Вера, Надежда, Любовь… Да, была еще Вера тоже там, в роддоме. Доктор Алексей Иванович не уставал удивляться такому совпадению. И у всех троих были девочки. С Верой Надежда дружила долго, только последние несколько лет перестали они перезваниваться. Муж у Веры разбогател, и как-то стали они вращаться в разных плоскостях. Пожалуй, Вера и не знает, что Надежда замужем.
– Позвоню-ка я Вере, – решила Надежда, – расскажу про Любу, поболтаем, может, легче станет на душе. А то сердце не на месте. Какая ужасная смерть!
Надежда открыла дверь своим ключом. Пока она возилась с дверью, из прихожей слышался какой-то шум и возня. Все ясно: кот опять устроил какую-то пакость!
Так и есть: обои у дверного косяка были ободраны, и пол усеян маленькими клочками.
– Ну какой негодяй! – простонала Надежда. – Ведь недавно коридор поклеили, несколько месяцев всего.

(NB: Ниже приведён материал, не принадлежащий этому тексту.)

-- ==== Sys2Proof/Certificates/Slice0/Obligations.lean ====
section
/-!
DEFINITION. Sys2Proof/Certificates/Slice0/Obligations.lean: the statements about the block. A state t is what exec or step answers;
State.entered is the state in which a management command that passed its checks starts its own work, State.answered what the answer
leaves, State.SameBut the parts that stay.
-/
open Sys2Proof Sys2Proof.Machine

/-- A step carries out the command at the front of the queue on the state with the queue's rest; with an empty queue a cycle of idle
time passes (log entry 1). No row of the table gives bits, so no word spells a command. No command stops the block. -/
def Obligations.StepRunsTheFront : Prop :=
  (∀ (c : Instr) (rest : List Instr) (s : State), s.pending = c :: rest → step s = exec c { s with pending := rest }) ∧
  (∀ s : State, s.pending = [] → step s = .next (idle s)) ∧
  (∀ (nbits w : Nat) (s : State), decodeTableWord nbits w = none ∧ s.withFetchWord nbits w = s) ∧
  ∀ (c : Instr) (s : State), ∃ t, exec c s = .next t

/-- What reset leaves where the spec gives it: the register words, the pool (R88, R125), the pair logic in SEEKING (R381), a unit in reset
(R502), with no key, no reading, no record and nothing sent. -/
def Obligations.ResetState : Prop :=
  (∀ off, reg State.reset off = regReset off) ∧
  [regReset 0x00, regReset 0x40, regReset 0x200, regReset 0x300, regReset 0x310, regReset 0x500, regReset 0x600, regReset 0x800] =
    [0x8620B200, 0x00020000, 0x000E0604, 0x00A83C04, 0x00001000, 0x2001000F, 0x0821012C, 0x127407D0].map (BitVec.ofNat 32) ∧
  State.reset.boot.phase = .inReset ∧ State.reset.pipe.free = 4096 ∧ State.reset.pipe.returning = 0 ∧ State.reset.pipe.flight = [] ∧
  State.reset.pair.st = .seeking ∧ State.reset.pair.actOut = false ∧ State.reset.sec.slots = [] ∧ State.reset.evt.ring = [] ∧
  State.reset.pending = [] ∧ State.reset.out = [] ∧ (∀ n, (imgOf State.reset n) = 0)

/-- The state after reset is sound: the pool has its 4,096 tokens, and register file and maps are in their one form. -/
def Obligations.ResetIsSound : Prop := State.reset.Sound

/-- Every step keeps a state sound, whatever the command: no token of the pool is lost or made (R88), the register file lists no word equal
to its reset word and no offset twice, and the maps of latches, islands, ports, queues and key slots keep their one form. -/
def Obligations.StepKeepsSound : Prop := ∀ s t : State, s.Sound → step s = .next t → t.Sound

/-- No command touches the queue of commands, takes back anything the block has sent, or draws a free value twice. -/
def Obligations.NothingTakenBack : Prop :=
  (∀ (c : Instr) (s t : State), exec c s = .next t → t.pending = s.pending ∧ (∃ l, t.out = l ++ s.out) ∧ s.draws ≤ t.draws) ∧
  ∀ s t : State, step s = .next t → t.pending = s.pending.tail ∧ (∃ l, t.out = l ++ s.out) ∧ s.draws ≤ t.draws

/-- Only writes, resets, start-up, power, what a standby applies and commands that waited change a register that holds settings (R12 to
R14); every other command leaves each of them as it was. -/
def Obligations.SettingsStand : Prop :=
  ∀ (c : Instr) (s t : State), s.RegsOk → mayWriteSettings c = false → exec c s = .next t → ∀ off, isSetup off = true → reg t off = reg s off

/-- R326: a read of TIM_NOW_NS latches the other three words of the local clock at the same instant, and reads of those three, over the same
path, return the latched values until the next read of TIM_NOW_NS: no other read changes them. -/
def Obligations.ClockReads : Prop :=
  (∀ (p : Path) (s : State), s.Sound → (p = .bar0 → barOpen s = true) → blockDown 0x10020 s = false →
    ∃ t, exec (.timNowNsRead p) s = .next t ∧ t.out = .regRead p 0x10020 (BitVec.ofNat 32 (clkNs s.tim.clk)) :: s.out ∧ t.tim = s.tim ∧
      ∀ u, latchOf u p = latchOf t p → blockDown 0x10020 u = false →
        readReg p 0x10024 u = (BitVec.ofNat 32 (clkSec s.tim.clk), u) ∧ readReg p 0x10028 u = (BitVec.ofNat 32 (clkSec s.tim.clk / 2 ^ 32 % 65536), u) ∧
        readReg p 0x1002C u = (BitVec.ofNat 32 (s.tim.clk % 65536), u)) ∧
  ∀ (p : Path) (off : Nat) (s : State), s.MapsOk → off ≠ 0x10020 → (latchOf (readReg p off s).2 p).nowLo = (latchOf s p).nowLo ∧
    (latchOf (readReg p off s).2 p).nowHi = (latchOf s p).nowHi ∧ (latchOf (readReg p off s).2 p).nowFrac = (latchOf s p).nowFrac

/-- R297: the checks of a received frame, in their order; the first that fails decides the counter, and the frame is discarded. -/
def Obligations.FrameChecks : Prop :=
  (∀ (p : Bool) (f : EthFrame) (s : State), ethLink s p = true →
    (f.codeErrs ≠ 0 → exec (.ethFrameRx p f) s = .next (ethCount p 34 f.codeErrs (ethCount p 6 1 s))) ∧
    (f.codeErrs = 0 → f.length < 64 → exec (.ethFrameRx p f) s = .next (ethCount p 7 1 s)) ∧
    (f.codeErrs = 0 → 64 ≤ f.length → fieldOf s (ethBase p) 25 12 < f.length →
      exec (.ethFrameRx p f) s = .next (ethCount p (if f.fcsOk then 8 else 9) 1 s)) ∧
    (f.codeErrs = 0 → 64 ≤ f.length → f.length ≤ fieldOf s (ethBase p) 25 12 → f.fcsOk = false →
      exec (.ethFrameRx p f) s = .next (ethCount p 5 1 s)) ∧
    (f.codeErrs = 0 → 64 ≤ f.length → f.length ≤ fieldOf s (ethBase p) 25 12 → f.fcsOk = true → ethAccepts s p f.dest = false →
      exec (.ethFrameRx p f) s = .next (ethCount p 10 1 s)) ∧
    (f.codeErrs = 0 → 64 ≤ f.length → f.length ≤ fieldOf s (ethBase p) 25 12 → f.fcsOk = true → ethAccepts s p f.dest = true →
      vlanOk s p f.vlan = false → exec (.ethFrameRx p f) s = .next (ethCount p 11 1 s))) ∧
  ∀ (p : Bool) (i n : Nat) (s : State), s.RegsOk → i < 48 → reg (ethCount p i n s) (ethBase p + 0x100 + 4 * i) = reg s (ethBase p + 0x100 + 4 * i) + BitVec.ofNat 32 n ∧
    State.SameBut [.regs, .host, .out] s (ethCount p i n s)

/-- KEY_LOAD, KEY_CLEAR and KEY_READ (R408, R409, R574). -/
def Obligations.KeySlots : Prop :=
  (∀ (h : Hdr) (slot : Byte) (perms : BitVec 16) (key : Wrapped) (s u : State) (own : AuthSlot) (k : Key) (a : Auth),
    State.entered h (.keyLoad slot perms key) s = some u → h.auth = some a → Kv.get? a.slot.toNat u.sec.slots = some own →
    slot.toNat ≠ 0 → slot.toNat < 64 → a.slot ≠ slot → perms &&& ~~~own.perms = 0 → unwrapCmd h u key = some k →
    ∃ t, exec (.keyLoad h slot perms key) s = .next t ∧ Kv.get? slot.toNat t.sec.slots = some ⟨k, perms⟩ ∧
      ∀ n, n ≠ slot.toNat → Kv.get? n t.sec.slots = Kv.get? n u.sec.slots) ∧
  (∀ (h : Hdr) (slot : Byte) (perms : BitVec 16) (key : Wrapped) (s u : State),
    State.entered h (.keyLoad slot perms key) s = some u →
    (slot.toNat = 0 ∨ 64 ≤ slot.toNat ∨ (∃ a, h.auth = some a ∧ (a.slot = slot ∨
      ∃ own, Kv.get? a.slot.toNat u.sec.slots = some own ∧ perms &&& ~~~own.perms ≠ 0)) ∨ unwrapCmd h u key = none) →
    exec (.keyLoad h slot perms key) s = .next (State.answered h (.keyLoad slot perms key) .bad u u)) ∧
  (∀ (h : Hdr) (slot : Byte) (s u : State) (own : AuthSlot) (a : Auth),
    State.entered h (.keyClear slot) s = some u → Kv.wf u.sec.slots = true → h.auth = some a →
    Kv.get? a.slot.toNat u.sec.slots = some own → slot.toNat ≠ 0 → slot.toNat < 64 → a.slot ≠ slot →
    (∀ k, Kv.get? slot.toNat u.sec.slots = some k → k.perms &&& ~~~own.perms = 0) →
    ∃ t, exec (.keyClear h slot) s = .next t ∧ Kv.get? slot.toNat t.sec.slots = none ∧
      ∀ n, n ≠ slot.toNat → Kv.get? n t.sec.slots = Kv.get? n u.sec.slots) ∧
  (∀ (h : Hdr) (slot : Byte) (s u : State), State.entered h (.keyClear slot) s = some u →
    (slot.toNat = 0 ∨ 64 ≤ slot.toNat ∨ (∃ a, h.auth = some a ∧ (a.slot = slot ∨
      ∃ own k, Kv.get? a.slot.toNat u.sec.slots = some own ∧ Kv.get? slot.toNat u.sec.slots = some k ∧ k.perms &&& ~~~own.perms ≠ 0))) →
    exec (.keyClear h slot) s = .next (State.answered h (.keyClear slot) .bad u u)) ∧
  (∀ (h : Hdr) (slot : Byte) (s u : State), State.entered h (.keyRead slot) s = some u → slot.toNat < 64 →
    exec (.keyRead h slot) s = .next (State.answered h (.keyRead slot) ⟨.ok, padTo 40 (match Kv.get? slot.toNat u.sec.slots with
      | some k => be 1 slot.toNat ++ be 1 1 ++ be 2 k.perms.toNat ++ be 8 (u.sec.counters.getD slot.toNat 0).toNat ++ be 4 (checkValue k.key)
      | none => be 1 slot.toNat ++ be 1 0 ++ be 2 0 ++ be 8 (u.sec.counters.getD slot.toNat 0).toNat ++ be 4 0), []⟩ u u))

/-- R11, R12: what a write under a mask leaves in a register, field by field. -/
def Obligations.AccessClasses : Prop :=
  ∀ (off : Nat) (d : RegDef), regDef off = some d → ∀ (can : Acc → Bool) (mask v old : W32),
    (∀ f ∈ d.flds, bits (storeWord can d mask v old) f.hi f.lo =
      if fieldMask f &&& mask = 0 ∨ can f.acc = false ∨ f.acc = .ro ∨ f.acc = .wo then bits old f.hi f.lo
      else if f.acc = .w1c then bits (old &&& ~~~(v &&& mask)) f.hi f.lo
      else storeField f.rule (bits old f.hi f.lo) (bits (merged mask v old) f.hi f.lo)) ∧
    ∀ i, (∀ f ∈ d.flds, i < f.lo ∨ f.hi < i) → bit (storeWord can d mask v old) i = bit old i

/-- A plain write over BAR0 to a register that acts on nothing else, and one that would change an AU field, or an LK field after
lock (R11 to R13, R538, R571). -/
def Obligations.PlainWrites : Prop :=
  (∀ (off : Nat) (v : W32) (s : State) (d : RegDef), s.RegsOk → s.barReaches off → s.quiet → regDef off = some d → frozenMask s off = 0 →
    enIsland off = none → off ∉ [0x24, 0x900, 0x4000, 0x15000, 0xE000] → (∀ n < 32, off ≠ sqCfg n ∧ off ≠ cqCfg n) →
    ∃ t, exec (.registerWrite off v true) s = .next t ∧ reg t off = clearActs off (newWord (plainCan s) d off (BitVec.allOnes 32) v s) ∧
      ∀ o, o ∉ [off, 0xD010, 0x20, 0x4C] → reg t o = reg s o) ∧
  ∀ (off : Nat) (v : W32) (s : State) (d : RegDef), s.RegsOk → s.barReaches off → s.quiet → regDef off = some d → frozenMask s off = 0 →
    enIsland off = none → off ∉ [0x24, 0x900, 0x4000, 0x15000, 0xE000] → (∀ n < 32, off ≠ sqCfg n ∧ off ≠ cqCfg n) →
    (wouldChange .au d off v s = true ∨ locked s = true ∧ wouldChange .lk d off v s = true) →
    ∃ t l, exec (.registerWrite off v true) s = .next t ∧ reg t 0x4C = satAdd (reg s 0x4C) 1 ∧ bit (reg t 0x20) 6 = true ∧
      t.evt.raised = s.evt.raised ++ ⟨1, 0x05, false, BitVec.ofNat 32 (b2n (wouldChange .au d off v s) * 2 ^ 31 + off % 2 ^ 20), []⟩ :: l

/-- Registers whose writes do one thing (R12, R480, R486, R540, R541, R543). -/
def Obligations.ActingWrites : Prop :=
  (∀ (off : Nat) (v : W32) (s : State), s.RegsOk → s.barReaches off → off ∈ [0x20, 0xB010, 0xB014, 0xC010, 0xC014, 0x15008, 0x1500C] →
    ∃ t, exec (.w1cWrite off v) s = .next t ∧ State.SameBut [.regs] s t ∧ (∀ o, o ≠ off → reg t o = reg s o) ∧
      ∀ i, bit (reg t off) i = (bit (reg s off) i && !(bit v i && decide (i < if off = 0x20 then 7 else if off = 0xB014 ∨ off = 0xC014 then 16 else 32)))) ∧
  (∀ s, s.RegsOk → s.barReaches 0x10 → ∃ t, exec .setupLockSet s = .next t ∧ State.SameBut [.regs, .setup] s t ∧
    (∀ o, o ≠ 0x10 → reg t o = reg s o) ∧ locked t = true) ∧
  (∀ (v : W32) (s : State), s.RegsOk → s.barReaches 0x24 → ∃ t u,
    exec (.noticeEnableWrite v) s = .next t ∧ t = (if v &&& reg s 0x20 &&& 0x7F = 0 then u else msix 32 u) ∧ State.SameBut [.regs] s u ∧
    (∀ o, o ≠ 0x24 → reg u o = reg s o) ∧ ∀ i, bit (reg u 0x24) i = if i < 7 then bit v i else bit (reg s 0x24) i) ∧
  (∀ (v : W32) (s : State), s.Sound → s.barReaches 0x900 → ∃ t, exec (.ctlQSelWrite v) s = .next t ∧ State.SameBut [.regs, .lat] s t ∧
    (latchOf t .bar0).queue = queueWords s (bits v 7 0) ∧ latchOf t .cmd = latchOf s .cmd ∧ latchOf t .firmware = latchOf s .firmware) ∧
  (∀ (v : W32) (s : State), s.Sound → s.barReaches 0x15000 → ∃ t, exec (.monSnapWrite v) s = .next t ∧ State.SameBut [.regs, .lat, .mon] s t ∧
    (latchOf t .bar0).mon = monResults (monOf s (bits v 5 0)) ∧ latchOf t .cmd = latchOf s .cmd ∧ latchOf t .firmware = latchOf s .firmware ∧
    monOf t (bits v 5 0) = (if bit v 6 then { monEmpty with armed := (monOf s (bits v 5 0)).armed, at_ := (monOf s (bits v 5 0)).at_ } else monOf s (bits v 5 0)) ∧
    ∀ n, n ≠ bits v 5 0 → monOf t n = monOf s n)

/-- Reads that latch (R24, R326, R469, R539, R540), over a path that is open. -/
def Obligations.LatchingReads : Prop :=
  (∀ (p : Path) (s : State), s.Sound → (p = .bar0 → barOpen s = true) → blockDown 0x10020 s = false →
    ∃ t, exec (.timNowNsRead p) s = .next t ∧ State.SameBut [.lat, .out] s t ∧ t.out = .regRead p 0x10020 (BitVec.ofNat 32 (clkNs s.tim.clk)) :: s.out ∧
      (latchOf t p).nowLo = BitVec.ofNat 32 (clkSec s.tim.clk) ∧ (latchOf t p).nowHi = BitVec.ofNat 32 (clkSec s.tim.clk / 2 ^ 32 % 65536) ∧
      (latchOf t p).nowFrac = BitVec.ofNat 32 (s.tim.clk % 65536) ∧ ∀ q, q ≠ p → latchOf t q = latchOf s q) ∧
  (∀ (p : Path) (s : State), s.Sound → (p = .bar0 → barOpen s = true) → blockDown 0x4018 s = false →
    ∃ t, exec (.seqPairLoRead p 0x4018) s = .next t ∧ State.SameBut [.lat, .out] s t ∧ t.out = .regRead p 0x4018 (BitVec.ofNat 32 s.arch.durable) :: s.out ∧
      (latchOf t p).flsHi = BitVec.ofNat 32 (s.arch.durable / 2 ^ 32) ∧ ∀ q, q ≠ p → latchOf t q = latchOf s q) ∧
  (∀ (p : Path) (s : State), s.Sound → (p = .bar0 → barOpen s = true) → blockDown 0x16008 s = false →
    ∃ t, exec (.seqPairLoRead p 0x16008) s = .next t ∧ State.SameBut [.lat, .out] s t ∧ t.out = .regRead p 0x16008 (BitVec.ofNat 32 (evtNext s - 1)) :: s.out ∧
      (latchOf t p).lastHi = BitVec.ofNat 32 ((evtNext s - 1) / 2 ^ 32) ∧ ∀ q, q ≠ p → latchOf t q = latchOf s q) ∧
  (∀ (p : Path) (s : State), s.Sound → (p = .bar0 → barOpen s = true) → blockDown 0x16010 s = false →
    ∃ t, exec (.seqPairLoRead p 0x16010) s = .next t ∧ State.SameBut [.lat, .out] s t ∧ t.out = .regRead p 0x16010 (BitVec.ofNat 32 (evtOldest s)) :: s.out ∧
      (latchOf t p).oldestHi = BitVec.ofNat 32 (evtOldest s / 2 ^ 32) ∧ ∀ q, q ≠ p → latchOf t q = latchOf s q) ∧
  (∀ (p : Path) (s : State), s.Sound → (p = .bar0 → barOpen s = true) → blockDown 0xF100 s = false →
    ∃ t, exec (.meaPqSecondRead p 0) s = .next t ∧ State.SameBut [.lat, .out] s t ∧ t.out = .regRead p 0xF100 ((meaHead s 0).pq.getD 0 0) :: s.out ∧
      (latchOf t p).pq0 = (meaHead s 0).pq ∧ ∀ q, q ≠ p → latchOf t q = latchOf s q) ∧
  (∀ (p : Path) (s : State), s.Sound → (p = .bar0 → barOpen s = true) → blockDown 0xF180 s = false →
    ∃ t, exec (.meaPqSecondRead p 1) s = .next t ∧ State.SameBut [.lat, .out] s t ∧ t.out = .regRead p 0xF180 ((meaHead s 1).pq.getD 0 0) :: s.out ∧
      (latchOf t p).pq1 = (meaHead s 1).pq ∧ ∀ q, q ≠ p → latchOf t q = latchOf s q) ∧
  ∀ (p : Path) (off : Nat) (i : Instr) (s : State), (p = .bar0 → barOpen s = true) → blockDown off s = true →
    ((i, off) = (.timNowNsRead p, 0x10020) ∨ (off ∈ [0x4018, 0x16008, 0x16010] ∧ i = .seqPairLoRead p off) ∨
      (i, off) = (.meaPqSecondRead p 0, 0xF100) ∨ (i, off) = (.meaPqSecondRead p 1, 0xF180)) →
    exec i s = .next (emit (.regRead p off 0) (count 0x48 s))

Она проскочила в комнату, где огромный рыже-полосатый кот с белыми лапами лежал на диване и делал вид, что спит.
– Не притворяйся, паршивец! Я все равно видела, что ты драл обои. Бейсик, я с тобой разговариваю!
Бейсик открыл глаза и недоуменно посмотрел на хозяйку.
«Это ты мне»? – говорил его взгляд.
– Мерзавец ты и все.
В дверь заглянула соседка Мария Петровна.
– Надя, ты дома? А что это у тебя дверь открыта? Кот не убежит?
– Убежит он, как же! Вон поглядите, что устроил, недавно же обои переклеивали.
– Носом надо тыкать! – глубокомысленно изрекла Мария Петровна.
Надежда схватила кота, вынесла его в коридор и стала тыкать в кучу обойных клочков. Бейсик молча вырывался, потом изловчился, цапнул Надежду за руку и отскочил в сторону.
– Будешь еще обои драть, рыжий негодяй? – закричала Надежда.
Бейсик выгнул спину и сказал «Мур-м-м», что означало «Буду обязательно».
Надежда засмеялась:
– Что уж тут сделаешь? Это Саша его распустил, все ему позволяет.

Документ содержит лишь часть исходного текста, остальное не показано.